The morning of August 18, 2011 started like any other typical day. We were living in Irving at the time. This particular morning was shipment day, so I had been busy in the vault receiving and verifying money. When I finally made it back to my station I checked my phone, expecting maybe one or two text messages, but instead I saw tons of missed phone calls. I figured something had happened but when I called my mom back, I never expected to hear that it had to do with my brother. My mom could hardly speak when I called her and she handed the phone to my aunt who then proceeded to tell me what had happened. I remember asking her if she was sure, as if she would be lying. I knew she wasn't, but I kept thinking maybe someone had made a mistake and it wasn't really him. I think I might have screamed or said something loudly, because I remember everyone around me looking up at me.
If you've ever lost a person close to you, you can probably imagine my state of mind. It was a chaotic mix of emotions masked by a state of surrealism. I felt myself going through the motions of life, but I felt like an outsider who could only see things rather than actually experiencing
them. To this day, I sometimes feel that state creep up on me, but they seldom happen.
If you're wondering what caused the accident, we are still a little unsure of the exact reason. What we do know is that my brother took a curve too quickly and lost control. His vehicle flipped two and a half times before landing in a nearby field. He wasn't wearing his seatbelt and was thrown out of the vehicle and died on impact. It's possible that he was distracted while driving, but nothing was verified. All I know is that this experience has made me a stronger advocate for no texting and driving!
I cannot say this enough: Cherish your family! Human nature fools us into thinking that we are invincible and that bad things will never happen to us or our families. The reality is, it does and it will. It happened to us not only with my brother but with my cousin. A year before my brother died, we lost my cousin in a car accident as well. My sister was in that same accident and, by the grace of God, she is still here with us. Not a day goes by that I don't think about Jonathon. I would gladly give up lots of things in my life to have him back even if just for a day. I helped my mom raise him and take care of him.
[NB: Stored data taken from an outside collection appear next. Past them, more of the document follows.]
/-- Engine commands (R248). -/
def engineRows (g : BitVec 4) : List AsmRow :=
  ([("COPY", Instr.copy), ("COPYM", .copym), ("CEXP", .cexp), ("POOL", .pool), ("SFORK", .sfork), ("SRETIRE", .sretire), ("STLD", .stld),
    ("STINV", .stinv), ("BALLAST", .ballast), ("FPUT", .fput), ("FGET", .fget), ("FRED", .fred)].map fun (x, k) =>
      ⟨x, [.acq, .rel, .scope], fun m => armForm fun c a w => k g m.q m.r m.s c a w⟩) ++
  [plainRow "GATH" (form1 0 rv (Instr.gath g)), ⟨"LAUNCH", [.rel, .scope], fun m => form1 0 evenP fun p => .launch g m.r m.s p⟩,
   ⟨"OFFLOAD", [.rel, .scope], fun m => form2 0 rx rh fun x h => .offload g m.q m.r m.s x h⟩,
   ⟨"RECALL", [.acq, .rel, .scope], fun m => form2 0 rx rh fun x h => .recall g m.q m.r m.s x h⟩]

/-- Counters, atomics, fences, teams and sequences (R263 to R267). STEPADV's release and scope are part of its form (R107). -/
def syncRows (g : BitVec 4) : List AsmRow :=
  ([("CADD", Instr.cadd), ("CRAISE", .craise), ("TBAR", .tbar), ("TARRIVE", .tarrive)].map fun (x, k) =>
      ⟨x, [.acq, .rel, .scope], fun m => form2 0 rx rx fun a b => k g m.ord m.s a b⟩) ++
  ([("CWAIT", Instr.cwait), ("CREAD", .cread)].map fun (x, k) => ⟨x, [.acq, .scope], fun m => form2 0 rx rx fun a b => k g m.ord m.s a b⟩) ++
  ([("JOIN", Instr.join), ("LEAVE", .leave)].map fun (x, k) => ⟨x, [.acq, .rel, .scope], fun m => form1 0 rx fun a => k g m.ord m.s a⟩) ++
  ([("AADD", Instr.aadd), ("AMIN", .amin), ("AMAX", .amax), ("AXCHG", .axchg), ("ACAS", .acas), ("AAND", .aand), ("AOR", .aor), ("SADD", .sadd),
    ("SRSV", .srsv), ("SPIN", .spin), ("SUNPIN", .sunpin)].map fun (x, k) => plainRow x (form3 0 rx rx rx (k g))) ++
  [plainRow "SCMT" (form2 0 rx rx (Instr.scmt g)), plainRow "SQSNAP" (form3 0 rx rx rq (Instr.sqsnap g)),
   ⟨"FBEGIN", [.scope], fun m => form2 0 rf kindsOf fun f k => .fbegin g f k m.s⟩, plainRow "FWAIT" (form1 0 rf (Instr.fwait g)),
   ⟨"STEPADV", [.rel, .scope], fun m => if m.rel ∧ m.scope = some 3 then form1 0 rx (Instr.stepadv g) else fun _ => none⟩]

/-- System (R208 to R211, R43, R80), and the REP header (R269). -/
def systemRows (g : BitVec 4) : List AsmRow :=
  [plainRow "MOVS" (form2 0 rx rs (Instr.movs g)), plainRow "MOVSW" (form2 0 rs rx fun n a => .movsw g a n),
   plainRow "SETPRI" (form1 0 rx (Instr.setpri g)),
   plainRow "NOISECTL" (formOr (form1 0 (wordIn [("LIVE", ())]) fun _ => .noisectlLive g)
     (formOr (form2 0 (wordIn [("LOG", ())]) rx fun _ a => .noisectlLog g a)
       (form3 0 (wordIn [("REPLAY", ())]) rx rx fun _ a b => .noisectlReplay g a b))),
   plainRow "CHKMODE" (form1 0 (wordIn [("OFF", 0#1), ("ON", 1#1)]) (Instr.chkmode g)), plainRow "TRAPRD" (form1 1 rx fun d => .traprd g d 0),
   plainRow "IDLE" (form1 0 rx (Instr.idle g))] ++
  (if g = 0 then [plainRow "REP" (formImm [1, 4] (.rep 0 0 0 0))] else [])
He was my big, little brother and I will never forget the impact he had on my life and family. I look forward to seeing him again, but until then, I will do all I can to keep his memory alive.
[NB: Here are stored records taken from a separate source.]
-- ==== Sys2Proof/Tests/Slice0.lean ====
section
/-!
SUPPORT. Tests: words of spec/ decoded, ill-formed slots refused, single slots against values that spec/ states or that follow from its
tables by hand, and for every statement with hypotheses a state and operands that meet them.
-/

namespace Sys2Proof.Tests

open Sys2Proof.Machine Sys2Proof.Spec

/-! ### Words of spec/ -/

theorem test_words_stall :
  decodeTableWord 32 0x07000000 = some (.nop 7) ∧ decodeTableWord 32 0x0000000D = some (.stall 0 13 none) := by decide

theorem test_words_scalar_register :
  decodeTableWord 32 0x10007146 = some (.add 0 7 5 6) ∧ decodeTableWord 32 0x101491C8 = some (.div 0 9 7 8) ∧
  decodeTableWord 32 0x10344146 = some (.shl 0 4 5 6) ∧ decodeTableWord 32 0x10504140 = some (.clz 0 4 5) := by decide

theorem test_words_scalar_immediate :
  decodeTableWord 32 0x2071400C = some (.movi 0 5 12 none) ∧ decodeTableWord 32 0x207180FD = some (.movi 0 6 (-3) none) ∧
  decodeTableWord 32 0x20610503 = some (.srai 0 4 5 3 none) ∧ decodeTableWord 32 0x28082102 = some (.addi 8 32 33 2 none) := by decide

theorem test_words_compare :
  decodeTableWord 32 0x30390E0A = some (.cmplti 0 2 7 10 none) ∧ decodeTableWord 32 0x30020A30 = some (.cmpeq 0 4 5 6) ∧
  decodeTableWord 32 0x3049123F = some (.tbit 0 2 9 63) ∧ decodeTableWord 32 0x30520430 = some (.pand 0 4 2 6) ∧
  decodeTableWord 32 0x307C8000 = some (.pset 0 9 0) ∧ decodeTableWord 32 0x30800A00 = some (.pload 0 5) ∧
  decodeTableWord 32 0x30880A00 = some (.pstore 0 5) := by decide

theorem test_words_control :
  decodeTableWord 32 0x400FFFFE = some (.br 0 (-2) none) ∧ decodeTableWord 32 0x40204000 = some (.jmp 0 1) ∧
  decodeTableWord 32 0x4031C000 = some (.callx 0 7) ∧ decodeTableWord 32 0x40430401 = some (.loop 0 12 1 1 none) ∧
  decodeTableWord 32 0x40500000 = some (.mark 0) ∧ decodeTableWord 32 0x40628900 = some (.park 0 10 9) ∧
  decodeTableWord 32 0x40700000 = some (.exit 0) ∧ decodeTableWord 32 0x40800007 = some (.trap 0 7) ∧
  decodeTableWord 32 0x40920000 = some (.spool 0 2 0) ∧ decodeTableWord 32 0x40A60000 = some (.spbrk 0 3) ∧
  decodeTableWord 32 0x40B00000 = some (.eret 0) := by decide

theorem test_words_local :
  decodeTableWord 32 0x50082518 = some (.ld16 0 1 10 12 none) ∧ decodeTableWord 32 0x50180A98 = some (.ld64 0 0 21 12 none) ∧
  decodeTableWord 32 0x50508298 = some (.st64 0 4 5 12 none) ∧ decodeTableWord 32 0x50584198 = some (.ldv 0 2 3 12 none) ∧
  decodeTableWord 32 0x50692218 = some (.ldvx 0 9 4 12 none) ∧ decodeTableWord 32 0x50782018 = some (.ldt 0 1 0 12 none) ∧
  decodeTableWord 32 0x50806118 = some (.stt 0 3 2 12 none) ∧ decodeTableWord 32 0x5088C39C = some (.lds 0 6 7 14 none) ∧
  decodeTableWord 32 0x5090C41C = some (.ldsv 0 6 8 14 none) := by decide

theorem test_words_spill :
  decodeTableWord 32 0x60298000 = some (.spst 0 19 0) ∧ decodeTableWord 32 0x60810000 = some (.spldp 0 2 0) := by decide

theorem test_words_vector :
  decodeTableWord 32 0x704C0018 = some (.vbcast 0 0 0 3 0) ∧ decodeTableWord 32 0x703C4008 = some (.vcmplt 0 2 0 1 0) ∧
  decodeTableWord 32 0x70604102 = some (.vpack 0 2 1 2) ∧ decodeTableWord 32 0x70585002 = some (.vpopc 0 5 2) ∧
  decodeTableWord 32 0x70346012 = some (.vsel 0 3 0 2 2) ∧ decodeTableWord 32 0x70794038 = some (.vtag 0 10 7) ∧
  decodeTableWord 32 0x70511020 = some (.vext 0 17 0 16) := by decide

theorem test_words_matrix :
  decodeTableWord 32 0x80000000 = some (.mload 0 0 0) ∧ decodeTableWord 32 0x80018080 = some (.mload 0 3 1) ∧
  decodeTableWord 32 0x80250B80 = some (.mpush 0 1 2 5 1 1) ∧ decodeTableWord 32 0x80400100 = some (.mpushg 0 0 0 0 1 0) ∧
  decodeTableWord 32 0x80500007 = some (.mzero 0 0 7) ∧ decodeTableWord 32 0x8078007D = some (.mshift 0 2 (-3)) ∧
  decodeTableWord 32 0x80800000 = some (.mswap 0 0) ∧ decodeTableWord 32 0x80900040 = some (.mdrain 0 0 0 64) := by decide

theorem test_words_pattern :
  decodeTableWord 32 0x90005000 = some (.gset 0 0 20) ∧ decodeTableWord 32 0x90091004 = some (.gidx 0 1 4 0 4) := by decide

theorem test_words_transform :
  decodeTableWord 32 0xA0108000 = some (.xpose 0 1 0) ∧ decodeTableWord 32 0xA0320DC0 = some (.vconv 0 4 3 7 0 0) ∧
  decodeTableWord 32 0xA031A572 = some (.vconv 0 3 9 5 6 2) := by decide

theorem test_words_drain :
  decodeTableWord 32 0xB0005000 = some (.dfcfg 0 0 5 0 0 0) ∧ decodeTableWord 32 0xB0025000 = some (.dfcfg 0 2 5 0 0 0) ∧
  decodeTableWord 32 0xB0182300 = some (.dfdstH 0 2 12) ∧ decodeTableWord 32 0xB0160000 = some (.dfdstT 0 4) ∧
  decodeTableWord 32 0xB0100000 = some (.dfdstNone 0) ∧ decodeTableWord 32 0xB025AB00 = some (.dfscale 0 0 1 13 11) ∧
  decodeTableWord 32 0xB0494000 = some (.dfrow 0 1 0 10 0) ∧ decodeTableWord 32 0xB0440E00 = some (.dfrow 0 0 1 0 14) ∧
  decodeTableWord 32 0xB065A992 = some (.dfv 0 11 10 12 18) := by decide

theorem test_words_engine :
  decodeTableWord 32 0xC0012A80 = some (.copy 0 0 1 1 21 0 0) ∧ decodeTableWord 32 0xC0036ABD = some (.copy 0 1 1 3 21 30 1) ∧
  decodeTableWord 32 0xC0054A00 = some (.copym 0 0 1 2 20 0 0) ∧ decodeTableWord 32 0xC00C0005 = some (.gath 0 5) ∧
  decodeTableWord 32 0xC0112A00 = some (.pool 0 0 1 1 20 0 0) ∧ decodeTableWord 32 0xC01C2B00 = some (.stld 0 0 0 1 22 0 0) ∧
  decodeTableWord 32 0xC0254A00 = some (.ballast 0 0 1 2 20 0 0) ∧ decodeTableWord 32 0xC031AA00 = some (.fred 0 0 1 5 20 0 0) ∧
  decodeTableWord 32 0xC0352001 = some (.launch 0 1 1 1) ∧ decodeTableWord 32 0xC0392A07 = some (.offload 0 0 1 1 20 7) := by decide

theorem test_words_sync :
  decodeTableWord 32 0xD0045460 = some (.cadd 0 2 1 20 24) ∧ decodeTableWord 32 0xD004D460 = some (.cadd 0 2 3 20 24) ∧
  decodeTableWord 32 0xD00AD454 = some (.cwait 0 1 3 20 21) ∧ decodeTableWord 32 0xD012D424 = some (.cread 0 1 3 20 9) ∧
  decodeTableWord 32 0xD01CD424 = some (.craise 0 2 3 20 9) ∧ decodeTableWord 32 0xD020EA10 = some (.aadd 0 7 20 8) ∧
  decodeTableWord 32 0xD038EA10 = some (.axchg 0 7 20 8) ∧ decodeTableWord 32 0xD040EA10 = some (.acas 0 7 20 8) ∧
  decodeTableWord 32 0xD0580A10 = some (.sadd 0 0 20 8) ∧ decodeTableWord 32 0xD08CC324 = some (.tarrive 0 2 3 3 9) ∧
  decodeTableWord 32 0xD086C324 = some (.tbar 0 3 3 3 9) ∧ decodeTableWord 32 0xD094C024 = some (.stepadv 0 9) ∧
  decodeTableWord 32 0xD0604200 = some (.fbegin 0 0 4 1) ∧ decodeTableWord 32 0xD0616600 = some (.fbegin 0 1 6 3) ∧
  decodeTableWord 32 0xD0690000 = some (.fwait 0 1) ∧ decodeTableWord 32 0xD099428C = some (.srsv 0 10 5 6) ∧
  decodeTableWord 32 0xD0A00294 = some (.scmt 0 5 10) ∧ decodeTableWord 32 0xD0B8E280 = some (.sqsnap 0 7 5 0) := by decide

theorem test_words_system :
  decodeTableWord 32 0xE0014010 = some (.movs 0 5 1) ∧ decodeTableWord 32 0xE0168420 = some (.movsw 0 26 0x42) ∧
  decodeTableWord 32 0xE0345000 = some (.noisectlLog 0 5) ∧ decodeTableWord 32 0xE0480000 = some (.chkmode 0 1) ∧
  decodeTableWord 32 0xE0400000 = some (.chkmode 0 0) ∧ decodeTableWord 32 0xE0515000 = some (.traprd 0 5 2) ∧
  decodeTableWord 32 0xE0614000 = some (.idle 0 5) := by decide

theorem test_words_header :
  decodeTableWord 32 0xF000FE03 = some (.lend 0 0xFE 0x03) ∧ decodeTableWord 32 0xF1040400 = some (.rep 4 0 0 1) := by decide

/-! ### Words and fields that spec/ refuses (R170, R173, R180) -/

/-- An op number that no instruction has (reason 4). -/
def unassigned (w : BitVec 32) : Bool := match decodeSlot 1 w none with | .bad r => r == 4 | _ => false

theorem test_unassigned_ops :
  unassigned 0x10640000 ∧ unassigned 0x20900000 ∧ unassigned 0x30900000 ∧ unassigned 0x40C00000 ∧ unassigned 0x50980000 ∧
  unassigned 0x60C00000 ∧ unassigned 0x70800000 ∧ unassigned 0x80A00000 ∧ unassigned 0x90580000 ∧ unassigned 0xA0600000 ∧
  unassigned 0xB0800000 ∧ unassigned 0xC0400000 ∧ unassigned 0xD0C00000 ∧ unassigned 0xE0700000 := by decide

theorem test_ill_formed_formats :
  (Instr.vbcast 0 1 2 11 0).reason = some 10 ∧ (Instr.vbcast 0 1 2 5 0).reason = some 5 ∧ (Instr.vtag 0 1 15).reason = some 10 ∧
  (Instr.mzero 0 1 2).reason = some 5 ∧ (Instr.tzero 0 1 7).reason = some 5 ∧ (Instr.tfill 0 1 2 8).reason = some 5 ∧
  (Instr.ttag 0 1 1).reason = some 5 ∧ (Instr.xpand 0 1 2 3 0).reason = some 5 ∧ (Instr.xconv 0 1 2 3 0 0).reason = some 5 ∧
  (Instr.vconv 0 1 2 8 0 0).reason = some 5 ∧ (Instr.dfcfg 0 0 11 0 0 0).reason = some 10 := by decide

theorem test_ill_formed_rounding_and_scope :
  (Instr.xconv 0 1 2 5 7 0).reason = some 10 ∧ (Instr.vconv 0 1 2 5 7 0).reason = some 10 ∧ (Instr.dfcfg 0 0 5 7 0 0).reason = some 10 ∧
  (Instr.copy 0 0 0 7 1 0 0).reason = some 10 ∧ (Instr.launch 0 0 7 1).reason = some 10 ∧ (Instr.offload 0 0 0 7 1 1).reason = some 10 ∧
  (Instr.cadd 0 0 7 1 2).reason = some 10 ∧ (Instr.fbegin 0 0 1 7).reason = some 10 ∧ (Instr.tbar 0 0 7 1 2).reason = some 10 := by decide

theorem test_ill_formed_lend :
  (Instr.shli 0 1 2 3 (some 1)).reason = some 5 ∧ (Instr.ld8 0 1 2 3 (some 9)).reason = some 5 ∧ (Instr.ldt 0 1 2 3 (some 1)).reason = some 5 ∧
  (Instr.lds 0 1 2 3 (some 4)).reason = some 5 ∧ (Instr.loop 0 1 0 0 none).reason = some 5 ∧ (Instr.loop 0 1 0 0 (some 0)).reason = some 5 := by decide

theorem test_ill_formed_fields :
  (Instr.cmpeq 0 3 1 2).reason = some 5 ∧ (Instr.tbit 0 1 2 3).reason = some 5 ∧ (Instr.pset 0 2 2).reason = some 5 ∧
  (Instr.spool 0 0 6).reason = some 5 ∧ (Instr.spldv 0 1 481).reason = some 5 ∧ (Instr.spstp 0 9 0).reason = some 5 ∧
  (Instr.vcmplt 0 3 1 2 0).reason = some 5 ∧ (Instr.mpush 0 0 1 2 0 1).reason = some 5 ∧ (Instr.mdrain 0 0 4 8).reason = some 5 ∧
  (Instr.mdrain 0 0 8 64).reason = some 5 ∧ (Instr.mdrain 0 0 0 0).reason = some 5 ∧ (Instr.gband 0 1 2 0 3).reason = some 5 := by decide

theorem test_ill_formed_finisher_and_engine_fields :
  (Instr.dfcfg 0 14 5 0 0 0).reason = some 5 ∧ (Instr.dfcfg 0 2 5 0 0 1).reason = some 5 ∧ (Instr.dfscale 0 0 0 1 2).reason = some 5 ∧
  (Instr.dfmask 0 1 2 31).reason = some 5 ∧ (Instr.dfrow 0 1 1 3 3).reason = some 5 ∧ (Instr.dfrow 0 0 1 3 4).reason = some 5 ∧
  (Instr.dfv 0 1 2 3 5).reason = some 5 ∧ (Instr.dfv 0 1 2 3 21).reason = some 5 ∧ (Instr.dfstat 0 1 5).reason = some 5 ∧
  (Instr.copy 0 0 0 1 1 63 1).reason = some 5 ∧ (Instr.copy 0 0 0 1 1 2 0).reason = some 5 ∧ (Instr.cwait 0 2 1 1 2).reason = some 5 ∧
  (Instr.fbegin 0 0 0 1).reason = some 5 ∧ (Instr.movs 0 1 0x013).reason = some 12 ∧ (Instr.movsw 0 1 0x060).reason = some 12 := by decide

/-- A slot's word decodes back to it. -/
def roundTrips (i : Instr) : Bool := i.wf && match encode i with | some (w, x) => decide (decodeSlot 1 w x = .ok i) | none => false

/-- Boundary values of fields decode back (R169): every field at its largest, with and without LEND. -/
theorem test_boundary_encodings :
  roundTrips (.addi 15 63 63 0xFF (some 0xFF)) ∧ roundTrips (.loop 15 63 15 1023 (some 255)) ∧ roundTrips (.br 15 0xFFFFF (some 255)) ∧
  roundTrips (.spldv 15 31 480) ∧ roundTrips (.mdrain 15 3 56 8) ∧ roundTrips (.mshift 15 3 0x40) ∧ roundTrips (.copy 15 1 1 6 63 62 1) ∧
  roundTrips (.dfcfg 15 13 10 6 1 0xFF) ∧ roundTrips (.movs 15 63 0x05F) ∧ roundTrips (.ldv 15 63 31 63 (some 255)) := by decide

/-! ### Small states -/

/-- A strand on seat 0 of tile 0, its turn, inside a bundle. -/
def at0 (st : Strand) : State := { State.reset with seats := [(0, st)], inBundle := true }

/-- A strand of launch 1 with the X registers given. -/
def withX (l : List (Nat × Word)) : Strand :=
  { zeroStrand with launch := 1, regs := { zeroRegs with x := l.foldl (fun x p => x.setIfInBounds p.1 p.2) zeroRegs.x } }

/-- The strand that a slot leaves. -/
def ran (i : Instr) (st : Strand) : Option Strand := match exec i (at0 st) with | .next t => t.strand | _ => none

/-- The trap that a slot raises: cause, TRAPARG and reason. -/
def trapOf (i : Instr) (s : State) : Option (Nat × Nat × Nat) :=
  match exec i s with | .next t => t.raised.map fun r => (r.cause, r.arg, r.reason) | _ => none

/-- X and P results in flight after a slot: landing step, register, value. -/
def xs (i : Instr) (st : Strand) : Option (List (Nat × Nat × Word)) :=
  (ran i st).map fun t => t.pend.filterMap fun p => match p.res with | .x n v => some (p.due, n, v) | _ => none
def ps (i : Instr) (st : Strand) : Option (List (Nat × Nat × Bool)) :=
  (ran i st).map fun t => t.pend.filterMap fun p => match p.res with | .p n v => some (p.due, n, v) | _ => none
This blog is dedicated to him. His death helped me find another passion and talent. Photography. Photography has helped me deal with death by focusing all my energy into something positive. We didn't have many photos of him so I hope to use that as motivation to capture moments for others.
If you're wondering how I came up with my logo..my brother Jonathon is the inspiration for that. As a kid he was chubby and my mom gave him the nickname fat boy. He hated it but as he got older the name caught on to more people. Although he didn't like it, he will always be my fat boy.